Everything from the first line of the material below through the line containing "abbrev Memory := List Host.Cell" is to be printed exactly, and nothing more.
───── DATA FOR THE TASK
-- ==== Sys2Proof/Machine/State.lean ====
section
/-! DEFINITION. The state of the block: everything R20 to R33 names, as plain data, one field each, and the model's own
counter of free values. R11: "State is exactly the list in 10_state.md rules R20 to R33". -/

namespace Sys2Proof.Machine

/-- Main memory (R31 a, R50): pairs of an address below 4096 and a byte, addresses strictly rising, no pair holding
what an unlisted address reads as (`Memory.wf` in Machine/Memory.lean). -/
abbrev Memory := List Host.Cell

/-- The framebuffer (R31 b): 32 rows of 64 one-bit cells; cell `cx + 64 * cy` is bit `cx` of row `cy` (log 17). -/
abbrev Framebuffer := Vector (BitVec 64) 32

/-- The two fatal conditions (R220). They are the causes a Fault state records (R33). No meaning and no step answers
`Host.Outcome.fault`: R228 gives a fault the effect `status <- Fault(cause)`, so it is a next state (log 6). -/
inductive Fault where
  /-- Raised by CALL with `sp = 12` (R122, R221). Safe: the Fault state lets no claim read anything else. -/
  | stackOverflow
  /-- Raised by RET with `sp = 0` (R120, R222, the spec's decision D13). Safe, as above. -/
  | stackUnderflow
deriving DecidableEq, Repr

/-- Why an instruction has no meaning. -/
inductive Refusal where
  /-- Raised by `exec` for an instruction not modelled yet; no arm raises it now. Safe: nothing runs. -/
  | notModelled (mnemonic : String)
deriving DecidableEq, Repr

/-- The run status (R33). -/
inductive Status where
  | running
  | fault (cause : Fault)
deriving DecidableEq, Repr

/-- The machine's state (R20 to R33). -/
structure State where
  /-- `V[0]` to `V[15]`, the general registers; VF is `V[15]` (R20, R21). -/
  v : Vector Byte 16
  /-- `I`, the index register, stored unreduced (R26, log 12). -/
  i : Word
  /-- `pc`, the program counter, stored unreduced (R24, log 12). -/
  pc : Word
  /-- `stack[0]` to `stack[11]`, the return addresses (R27). -/
  stack : Vector Word 12
  /-- `sp`, the number of occupied stack entries, 0 to 12 (R28, log 16). -/
  sp : Fin 13
  /-- `DT`, the delay timer (R29). -/
  dt : Byte
  /-- `ST`, the sound timer (R30). -/
  st : Byte
  /-- `mem`, the 4096 cells of main memory (R31 a). -/
  mem : Memory
  /-- `fb`, the 2048 cells of the framebuffer (R31 b). -/
  fb : Framebuffer
  /-- `key`: bit `k` is 1 while hex key `k` is down (R31 c). -/
  key : BitVec 16
  /-- `wait`, the pending-key marker (R32). -/
  wait : Option Reg
  /-- `status`, the run status (R33). -/
  status : Status
  /-- The model's own: how many occasions have taken a free value (log 6, 9). Nothing in the spec reads it. -/
  freeCount : Nat
deriving DecidableEq, Repr

/-- The reset state (R36, R37, R260). `pc` is the source's; every other value is decided (log 4, 5, 27). -/
def State.reset : State where
  v := Vector.replicate 16 0
  i := 0
  pc := 0x200
  stack := Vector.replicate 12 0
  sp := 0
  dt := 0
  st := 0
  mem := []
  fb := Vector.replicate 32 0
  key := 0
  wait := none
  status := .running
  freeCount := 0

end Sys2Proof.Machine
end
──────────
* _EXERCISE ANSWER_
-- ==== Sys2Proof/Machine/State.lean ====
section
/-! DEFINITION. The state of the block: everything R20 to R33 names, as plain data, one field each, and the model's own
counter of free values. R11: "State is exactly the list in 10_state.md rules R20 to R33". -/

namespace Sys2Proof.Machine

/-- Main memory (R31 a, R50): pairs of an address below 4096 and a byte, addresses strictly rising, no pair holding
what an unlisted address reads as (`Memory.wf` in Machine/Memory.lean). -/
abbrev Memory := List Host.Cell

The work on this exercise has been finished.